##### Data to examine

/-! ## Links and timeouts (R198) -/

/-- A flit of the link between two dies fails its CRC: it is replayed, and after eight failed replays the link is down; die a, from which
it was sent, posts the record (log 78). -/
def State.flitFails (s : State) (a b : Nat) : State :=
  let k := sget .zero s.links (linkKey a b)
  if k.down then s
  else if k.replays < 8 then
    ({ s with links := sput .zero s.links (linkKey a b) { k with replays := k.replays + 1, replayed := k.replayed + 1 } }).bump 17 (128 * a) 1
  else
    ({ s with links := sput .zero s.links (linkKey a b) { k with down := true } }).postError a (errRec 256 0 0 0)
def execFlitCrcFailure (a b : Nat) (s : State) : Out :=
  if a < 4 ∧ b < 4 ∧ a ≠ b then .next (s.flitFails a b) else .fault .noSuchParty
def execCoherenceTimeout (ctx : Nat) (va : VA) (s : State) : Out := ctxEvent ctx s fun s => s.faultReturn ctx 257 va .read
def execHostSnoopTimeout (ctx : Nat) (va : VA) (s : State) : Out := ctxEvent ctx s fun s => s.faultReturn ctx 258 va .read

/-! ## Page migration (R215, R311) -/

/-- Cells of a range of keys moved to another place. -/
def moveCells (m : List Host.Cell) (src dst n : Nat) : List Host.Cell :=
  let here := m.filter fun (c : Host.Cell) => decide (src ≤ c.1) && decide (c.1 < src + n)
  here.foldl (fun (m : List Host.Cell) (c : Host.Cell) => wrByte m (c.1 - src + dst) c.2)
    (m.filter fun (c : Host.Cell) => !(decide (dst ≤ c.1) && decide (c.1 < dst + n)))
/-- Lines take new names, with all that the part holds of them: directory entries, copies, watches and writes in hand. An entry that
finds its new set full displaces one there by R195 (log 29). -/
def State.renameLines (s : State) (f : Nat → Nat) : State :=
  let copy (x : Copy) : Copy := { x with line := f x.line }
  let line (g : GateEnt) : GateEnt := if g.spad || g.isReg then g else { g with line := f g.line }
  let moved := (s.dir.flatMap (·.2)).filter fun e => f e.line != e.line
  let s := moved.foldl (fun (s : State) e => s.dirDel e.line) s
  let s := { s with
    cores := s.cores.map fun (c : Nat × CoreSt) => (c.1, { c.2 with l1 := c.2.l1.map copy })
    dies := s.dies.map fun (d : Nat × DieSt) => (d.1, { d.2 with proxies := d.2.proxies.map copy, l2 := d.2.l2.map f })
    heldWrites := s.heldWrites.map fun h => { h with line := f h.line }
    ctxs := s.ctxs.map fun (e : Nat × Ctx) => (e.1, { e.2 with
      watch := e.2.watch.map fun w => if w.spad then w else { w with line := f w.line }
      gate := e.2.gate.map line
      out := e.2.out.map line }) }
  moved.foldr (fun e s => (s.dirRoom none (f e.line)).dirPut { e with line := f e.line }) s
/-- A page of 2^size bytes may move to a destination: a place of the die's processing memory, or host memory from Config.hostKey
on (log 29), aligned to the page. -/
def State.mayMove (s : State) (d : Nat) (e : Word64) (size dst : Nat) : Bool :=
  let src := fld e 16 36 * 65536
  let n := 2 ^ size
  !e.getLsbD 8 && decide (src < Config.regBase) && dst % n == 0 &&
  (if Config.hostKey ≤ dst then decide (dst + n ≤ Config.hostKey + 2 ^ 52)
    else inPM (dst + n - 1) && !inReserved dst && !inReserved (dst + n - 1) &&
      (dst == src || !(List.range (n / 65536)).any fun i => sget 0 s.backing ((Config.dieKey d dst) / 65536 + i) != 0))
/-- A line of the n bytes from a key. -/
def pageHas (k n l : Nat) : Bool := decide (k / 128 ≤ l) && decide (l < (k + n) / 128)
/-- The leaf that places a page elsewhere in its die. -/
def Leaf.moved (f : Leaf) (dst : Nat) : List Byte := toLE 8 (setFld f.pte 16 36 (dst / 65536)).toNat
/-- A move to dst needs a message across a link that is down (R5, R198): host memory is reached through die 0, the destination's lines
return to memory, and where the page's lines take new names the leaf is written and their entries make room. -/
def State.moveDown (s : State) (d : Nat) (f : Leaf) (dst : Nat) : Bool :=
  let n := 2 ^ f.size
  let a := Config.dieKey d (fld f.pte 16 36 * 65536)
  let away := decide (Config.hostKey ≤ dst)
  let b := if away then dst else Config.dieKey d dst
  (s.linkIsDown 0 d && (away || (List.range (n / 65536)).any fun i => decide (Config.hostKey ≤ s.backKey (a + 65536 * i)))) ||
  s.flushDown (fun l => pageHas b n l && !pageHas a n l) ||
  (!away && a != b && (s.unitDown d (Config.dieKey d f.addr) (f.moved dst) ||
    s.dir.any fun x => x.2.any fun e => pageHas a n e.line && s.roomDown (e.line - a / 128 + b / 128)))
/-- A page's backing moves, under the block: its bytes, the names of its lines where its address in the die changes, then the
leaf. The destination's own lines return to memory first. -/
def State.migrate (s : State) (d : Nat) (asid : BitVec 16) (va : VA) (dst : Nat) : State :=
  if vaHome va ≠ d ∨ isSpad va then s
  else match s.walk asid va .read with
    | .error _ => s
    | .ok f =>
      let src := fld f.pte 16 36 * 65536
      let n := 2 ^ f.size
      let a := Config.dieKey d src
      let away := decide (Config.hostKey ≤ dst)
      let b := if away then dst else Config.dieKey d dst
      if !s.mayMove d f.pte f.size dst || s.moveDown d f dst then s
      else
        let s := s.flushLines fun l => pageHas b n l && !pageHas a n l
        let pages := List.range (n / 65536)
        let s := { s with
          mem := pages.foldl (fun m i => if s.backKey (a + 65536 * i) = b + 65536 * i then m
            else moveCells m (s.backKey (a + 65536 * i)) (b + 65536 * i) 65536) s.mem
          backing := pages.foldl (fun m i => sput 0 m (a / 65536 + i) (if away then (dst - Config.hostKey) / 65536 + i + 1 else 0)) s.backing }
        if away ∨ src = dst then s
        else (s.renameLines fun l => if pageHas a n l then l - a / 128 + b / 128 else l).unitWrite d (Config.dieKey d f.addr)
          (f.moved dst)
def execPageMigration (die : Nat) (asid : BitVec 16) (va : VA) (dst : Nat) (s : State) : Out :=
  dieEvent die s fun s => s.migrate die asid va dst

##########
##### Data to examine

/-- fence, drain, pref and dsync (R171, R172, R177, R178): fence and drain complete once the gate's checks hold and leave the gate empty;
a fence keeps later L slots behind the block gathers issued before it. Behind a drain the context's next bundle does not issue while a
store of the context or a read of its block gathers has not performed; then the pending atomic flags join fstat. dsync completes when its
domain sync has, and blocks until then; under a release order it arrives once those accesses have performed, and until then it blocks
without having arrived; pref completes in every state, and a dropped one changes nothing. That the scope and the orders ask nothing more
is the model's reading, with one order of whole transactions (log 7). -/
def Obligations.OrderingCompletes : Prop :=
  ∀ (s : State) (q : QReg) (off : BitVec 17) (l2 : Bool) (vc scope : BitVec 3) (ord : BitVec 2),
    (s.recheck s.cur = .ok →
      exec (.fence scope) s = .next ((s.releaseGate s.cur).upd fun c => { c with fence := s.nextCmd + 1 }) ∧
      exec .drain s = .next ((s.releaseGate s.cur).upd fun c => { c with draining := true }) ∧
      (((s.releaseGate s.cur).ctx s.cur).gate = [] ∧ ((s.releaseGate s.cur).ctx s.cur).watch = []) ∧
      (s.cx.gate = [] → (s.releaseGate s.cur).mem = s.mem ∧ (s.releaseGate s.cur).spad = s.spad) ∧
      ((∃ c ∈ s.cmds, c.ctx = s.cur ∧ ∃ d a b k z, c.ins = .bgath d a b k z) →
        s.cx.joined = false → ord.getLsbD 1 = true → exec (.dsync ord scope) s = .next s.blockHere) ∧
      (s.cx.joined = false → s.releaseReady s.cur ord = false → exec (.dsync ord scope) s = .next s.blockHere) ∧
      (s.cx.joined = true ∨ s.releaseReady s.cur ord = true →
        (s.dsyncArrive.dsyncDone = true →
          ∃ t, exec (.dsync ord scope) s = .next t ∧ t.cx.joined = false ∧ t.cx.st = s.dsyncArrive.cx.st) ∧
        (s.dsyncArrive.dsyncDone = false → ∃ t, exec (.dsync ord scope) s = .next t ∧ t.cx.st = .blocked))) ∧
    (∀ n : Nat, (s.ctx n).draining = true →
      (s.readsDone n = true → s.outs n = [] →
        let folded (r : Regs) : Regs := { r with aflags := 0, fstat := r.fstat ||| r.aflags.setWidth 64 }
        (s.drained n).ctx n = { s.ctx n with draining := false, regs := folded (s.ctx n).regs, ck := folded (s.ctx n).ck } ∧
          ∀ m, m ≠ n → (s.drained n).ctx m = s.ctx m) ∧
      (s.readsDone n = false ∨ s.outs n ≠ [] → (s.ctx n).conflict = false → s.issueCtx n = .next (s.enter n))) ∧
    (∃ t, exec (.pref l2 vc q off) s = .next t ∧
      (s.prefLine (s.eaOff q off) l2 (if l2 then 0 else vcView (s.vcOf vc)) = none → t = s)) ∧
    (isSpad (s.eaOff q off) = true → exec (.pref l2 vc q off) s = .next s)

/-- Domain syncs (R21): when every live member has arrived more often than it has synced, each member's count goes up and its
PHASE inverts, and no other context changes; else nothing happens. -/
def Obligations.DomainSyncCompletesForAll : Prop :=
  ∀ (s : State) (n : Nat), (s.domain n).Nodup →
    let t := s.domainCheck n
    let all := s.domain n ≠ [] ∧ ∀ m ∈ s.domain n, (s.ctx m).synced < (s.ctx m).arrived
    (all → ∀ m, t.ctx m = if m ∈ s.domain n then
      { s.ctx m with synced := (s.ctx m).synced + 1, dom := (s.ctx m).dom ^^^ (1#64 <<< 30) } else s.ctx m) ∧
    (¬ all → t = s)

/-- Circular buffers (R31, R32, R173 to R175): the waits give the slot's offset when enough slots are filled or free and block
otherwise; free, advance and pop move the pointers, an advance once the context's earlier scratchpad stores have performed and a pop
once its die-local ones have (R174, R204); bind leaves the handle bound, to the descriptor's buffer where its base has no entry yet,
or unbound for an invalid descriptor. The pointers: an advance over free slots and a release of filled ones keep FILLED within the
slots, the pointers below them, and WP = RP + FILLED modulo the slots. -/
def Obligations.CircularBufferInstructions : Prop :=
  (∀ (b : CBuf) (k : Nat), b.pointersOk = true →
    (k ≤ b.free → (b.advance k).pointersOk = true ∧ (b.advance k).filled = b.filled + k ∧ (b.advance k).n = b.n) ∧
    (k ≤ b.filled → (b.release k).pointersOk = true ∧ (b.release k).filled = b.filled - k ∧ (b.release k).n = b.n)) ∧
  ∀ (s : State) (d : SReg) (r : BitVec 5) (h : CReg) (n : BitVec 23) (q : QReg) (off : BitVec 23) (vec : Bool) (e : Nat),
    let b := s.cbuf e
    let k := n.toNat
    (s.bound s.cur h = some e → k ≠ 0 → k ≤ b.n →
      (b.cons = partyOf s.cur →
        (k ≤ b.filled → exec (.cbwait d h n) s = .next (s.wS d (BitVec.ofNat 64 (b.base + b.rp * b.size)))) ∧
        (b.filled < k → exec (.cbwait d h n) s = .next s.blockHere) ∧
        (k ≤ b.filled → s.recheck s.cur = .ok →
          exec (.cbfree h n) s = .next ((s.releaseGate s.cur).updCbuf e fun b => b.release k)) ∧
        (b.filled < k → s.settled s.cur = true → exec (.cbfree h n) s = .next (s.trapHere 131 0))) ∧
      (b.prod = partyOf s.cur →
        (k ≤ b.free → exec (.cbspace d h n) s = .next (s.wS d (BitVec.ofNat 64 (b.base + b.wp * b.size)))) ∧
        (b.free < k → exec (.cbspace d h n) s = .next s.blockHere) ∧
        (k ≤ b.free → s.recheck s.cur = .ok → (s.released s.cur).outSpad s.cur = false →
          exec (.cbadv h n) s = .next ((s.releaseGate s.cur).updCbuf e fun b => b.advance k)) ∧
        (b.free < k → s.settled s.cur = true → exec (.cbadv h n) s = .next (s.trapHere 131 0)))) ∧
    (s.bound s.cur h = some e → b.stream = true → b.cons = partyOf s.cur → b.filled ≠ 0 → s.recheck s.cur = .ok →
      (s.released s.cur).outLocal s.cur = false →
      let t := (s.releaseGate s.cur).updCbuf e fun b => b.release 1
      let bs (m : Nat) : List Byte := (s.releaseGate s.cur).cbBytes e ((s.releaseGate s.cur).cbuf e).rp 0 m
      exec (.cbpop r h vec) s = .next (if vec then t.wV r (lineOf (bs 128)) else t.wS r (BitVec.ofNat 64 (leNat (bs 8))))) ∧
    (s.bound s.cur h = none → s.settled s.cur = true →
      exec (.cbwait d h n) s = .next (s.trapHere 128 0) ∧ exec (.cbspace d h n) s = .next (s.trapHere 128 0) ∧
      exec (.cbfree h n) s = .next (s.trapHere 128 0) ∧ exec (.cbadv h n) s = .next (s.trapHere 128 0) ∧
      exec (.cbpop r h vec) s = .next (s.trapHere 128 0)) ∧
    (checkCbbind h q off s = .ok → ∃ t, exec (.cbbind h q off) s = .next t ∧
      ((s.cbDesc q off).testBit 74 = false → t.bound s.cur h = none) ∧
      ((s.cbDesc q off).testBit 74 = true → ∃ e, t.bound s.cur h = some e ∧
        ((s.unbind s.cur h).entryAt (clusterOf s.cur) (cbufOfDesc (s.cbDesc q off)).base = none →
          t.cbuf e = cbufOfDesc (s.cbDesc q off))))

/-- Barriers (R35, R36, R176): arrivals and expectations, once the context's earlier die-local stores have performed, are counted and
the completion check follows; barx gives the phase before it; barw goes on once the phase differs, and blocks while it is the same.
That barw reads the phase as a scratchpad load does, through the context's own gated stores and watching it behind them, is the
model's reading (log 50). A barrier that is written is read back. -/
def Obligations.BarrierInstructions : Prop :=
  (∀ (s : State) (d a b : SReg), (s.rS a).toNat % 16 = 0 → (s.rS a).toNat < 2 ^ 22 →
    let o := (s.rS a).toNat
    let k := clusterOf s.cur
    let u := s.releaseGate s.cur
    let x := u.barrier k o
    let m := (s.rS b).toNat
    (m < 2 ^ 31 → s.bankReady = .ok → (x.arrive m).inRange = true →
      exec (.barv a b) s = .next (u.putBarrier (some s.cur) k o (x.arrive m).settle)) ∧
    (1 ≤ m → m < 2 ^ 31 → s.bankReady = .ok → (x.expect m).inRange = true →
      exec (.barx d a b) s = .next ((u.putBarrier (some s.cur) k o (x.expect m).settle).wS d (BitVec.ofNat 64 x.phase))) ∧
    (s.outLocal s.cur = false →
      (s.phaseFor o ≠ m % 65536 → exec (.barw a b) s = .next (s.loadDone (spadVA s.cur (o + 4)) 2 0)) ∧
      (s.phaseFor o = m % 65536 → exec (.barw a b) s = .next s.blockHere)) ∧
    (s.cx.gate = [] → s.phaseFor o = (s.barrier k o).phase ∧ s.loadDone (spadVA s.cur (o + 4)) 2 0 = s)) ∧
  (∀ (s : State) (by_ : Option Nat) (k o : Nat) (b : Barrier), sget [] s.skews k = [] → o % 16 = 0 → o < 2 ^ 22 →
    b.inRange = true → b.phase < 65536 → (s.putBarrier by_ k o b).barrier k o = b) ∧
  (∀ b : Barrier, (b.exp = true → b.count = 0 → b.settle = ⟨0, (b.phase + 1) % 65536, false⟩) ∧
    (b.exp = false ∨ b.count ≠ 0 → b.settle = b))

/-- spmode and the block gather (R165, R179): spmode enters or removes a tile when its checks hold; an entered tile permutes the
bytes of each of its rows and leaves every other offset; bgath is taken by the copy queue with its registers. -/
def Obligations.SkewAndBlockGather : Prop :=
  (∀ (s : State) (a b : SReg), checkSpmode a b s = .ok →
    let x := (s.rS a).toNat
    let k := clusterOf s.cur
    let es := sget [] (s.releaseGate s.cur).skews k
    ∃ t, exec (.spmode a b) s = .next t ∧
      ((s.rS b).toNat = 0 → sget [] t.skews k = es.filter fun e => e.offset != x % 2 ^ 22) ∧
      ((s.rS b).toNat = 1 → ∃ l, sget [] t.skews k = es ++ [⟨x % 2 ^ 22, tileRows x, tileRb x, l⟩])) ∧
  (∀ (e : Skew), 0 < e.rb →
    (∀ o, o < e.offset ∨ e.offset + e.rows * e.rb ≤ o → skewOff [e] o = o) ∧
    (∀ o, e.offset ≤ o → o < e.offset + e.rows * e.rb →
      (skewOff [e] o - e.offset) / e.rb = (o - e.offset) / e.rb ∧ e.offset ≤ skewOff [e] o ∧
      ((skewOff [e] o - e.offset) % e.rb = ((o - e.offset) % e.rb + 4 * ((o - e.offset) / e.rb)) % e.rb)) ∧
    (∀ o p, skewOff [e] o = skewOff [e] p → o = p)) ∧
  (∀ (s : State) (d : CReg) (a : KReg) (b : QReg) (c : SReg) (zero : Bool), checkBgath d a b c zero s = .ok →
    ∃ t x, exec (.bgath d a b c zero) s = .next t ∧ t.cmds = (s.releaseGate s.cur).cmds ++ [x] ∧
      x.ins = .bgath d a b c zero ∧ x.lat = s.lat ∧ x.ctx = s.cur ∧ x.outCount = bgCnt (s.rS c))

##########
##### Data to examine

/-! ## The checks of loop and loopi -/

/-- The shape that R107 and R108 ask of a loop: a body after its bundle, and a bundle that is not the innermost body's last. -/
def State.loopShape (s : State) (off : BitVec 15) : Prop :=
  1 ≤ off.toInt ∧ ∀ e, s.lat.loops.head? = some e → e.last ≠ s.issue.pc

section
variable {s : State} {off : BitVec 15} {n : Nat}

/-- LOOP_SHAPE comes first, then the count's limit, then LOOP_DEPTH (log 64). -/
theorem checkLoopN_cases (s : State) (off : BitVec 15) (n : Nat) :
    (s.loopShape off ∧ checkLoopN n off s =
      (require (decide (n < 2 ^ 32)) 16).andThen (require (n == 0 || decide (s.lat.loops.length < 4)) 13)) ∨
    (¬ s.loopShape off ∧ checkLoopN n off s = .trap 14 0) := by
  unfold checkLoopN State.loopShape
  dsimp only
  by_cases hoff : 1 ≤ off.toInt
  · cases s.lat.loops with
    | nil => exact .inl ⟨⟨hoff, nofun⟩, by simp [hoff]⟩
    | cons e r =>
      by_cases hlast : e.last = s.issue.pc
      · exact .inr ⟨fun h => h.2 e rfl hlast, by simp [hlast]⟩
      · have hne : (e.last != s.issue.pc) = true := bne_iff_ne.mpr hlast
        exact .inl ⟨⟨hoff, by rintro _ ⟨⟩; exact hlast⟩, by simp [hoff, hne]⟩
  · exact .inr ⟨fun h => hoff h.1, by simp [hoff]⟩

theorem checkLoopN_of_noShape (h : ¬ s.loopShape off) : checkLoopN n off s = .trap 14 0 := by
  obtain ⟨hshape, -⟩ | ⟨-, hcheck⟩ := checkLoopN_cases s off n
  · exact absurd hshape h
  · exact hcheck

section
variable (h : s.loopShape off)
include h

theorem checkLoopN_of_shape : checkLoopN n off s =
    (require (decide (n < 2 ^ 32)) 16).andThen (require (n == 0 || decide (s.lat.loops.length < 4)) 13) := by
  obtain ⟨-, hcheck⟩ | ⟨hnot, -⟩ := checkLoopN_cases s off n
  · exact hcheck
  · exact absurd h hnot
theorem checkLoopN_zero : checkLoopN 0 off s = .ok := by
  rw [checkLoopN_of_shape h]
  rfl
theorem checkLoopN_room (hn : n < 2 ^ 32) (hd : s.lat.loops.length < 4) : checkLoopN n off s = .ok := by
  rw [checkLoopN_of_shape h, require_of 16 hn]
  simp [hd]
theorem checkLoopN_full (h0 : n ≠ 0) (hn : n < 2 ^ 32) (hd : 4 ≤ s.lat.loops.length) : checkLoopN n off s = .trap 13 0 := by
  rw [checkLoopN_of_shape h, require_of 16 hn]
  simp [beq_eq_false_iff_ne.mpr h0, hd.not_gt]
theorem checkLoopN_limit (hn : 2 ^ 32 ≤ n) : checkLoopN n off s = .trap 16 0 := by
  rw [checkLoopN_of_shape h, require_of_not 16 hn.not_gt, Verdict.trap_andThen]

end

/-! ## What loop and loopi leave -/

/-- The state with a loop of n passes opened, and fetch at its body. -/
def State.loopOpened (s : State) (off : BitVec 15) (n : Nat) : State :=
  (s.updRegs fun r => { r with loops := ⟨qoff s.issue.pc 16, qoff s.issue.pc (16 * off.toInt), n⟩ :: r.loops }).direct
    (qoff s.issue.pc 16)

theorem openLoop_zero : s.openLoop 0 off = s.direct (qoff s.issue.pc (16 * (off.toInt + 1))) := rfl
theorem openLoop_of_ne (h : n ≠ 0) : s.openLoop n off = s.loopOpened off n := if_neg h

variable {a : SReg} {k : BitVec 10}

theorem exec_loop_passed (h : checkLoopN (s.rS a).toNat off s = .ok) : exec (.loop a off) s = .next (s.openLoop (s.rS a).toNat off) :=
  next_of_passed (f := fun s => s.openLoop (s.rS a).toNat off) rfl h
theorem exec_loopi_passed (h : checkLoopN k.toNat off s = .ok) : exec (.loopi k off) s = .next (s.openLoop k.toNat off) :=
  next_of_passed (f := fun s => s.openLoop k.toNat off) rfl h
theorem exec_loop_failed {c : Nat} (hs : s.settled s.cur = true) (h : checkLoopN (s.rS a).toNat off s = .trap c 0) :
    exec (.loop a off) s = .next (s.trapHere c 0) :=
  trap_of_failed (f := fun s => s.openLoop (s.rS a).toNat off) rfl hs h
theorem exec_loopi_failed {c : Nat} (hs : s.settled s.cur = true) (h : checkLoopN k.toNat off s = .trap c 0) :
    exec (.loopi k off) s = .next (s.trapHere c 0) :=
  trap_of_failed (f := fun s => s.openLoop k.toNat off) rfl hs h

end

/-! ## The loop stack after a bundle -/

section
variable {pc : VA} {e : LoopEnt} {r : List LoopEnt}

##########

** Instructions to follow **
Only one part of the material above is to be transcribed, namely the lines starting with the line that has "heldWrites := s.heldWrites.map" and going on through the line that has "(if Config.hostKey ≤", exactly as they stand.

** Response for this exercise **
    heldWrites := s.heldWrites.map fun h => { h with line := f h.line }
    ctxs := s.ctxs.map fun (e : Nat × Ctx) => (e.1, { e.2 with
      watch := e.2.watch.map fun w => if w.spad then w else { w with line := f w.line }
      gate := e.2.gate.map line
      out := e.2.out.map line }) }
  moved.foldr (fun e s => (s.dirRoom none (f e.line)).dirPut { e with line := f e.line }) s
/-- A page of 2^size bytes may move to a destination: a place of the die's processing memory, or host memory from Config.hostKey
on (log 29), aligned to the page. -/
def State.mayMove (s : State) (d : Nat) (e : Word64) (size dst : Nat) : Bool :=
  let src := fld e 16 36 * 65536
  let n := 2 ^ size
  !e.getLsbD 8 && decide (src < Config.regBase) && dst % n == 0 &&
  (if Config.hostKey ≤ dst then decide (dst + n ≤ Config.hostKey + 2 ^ 52)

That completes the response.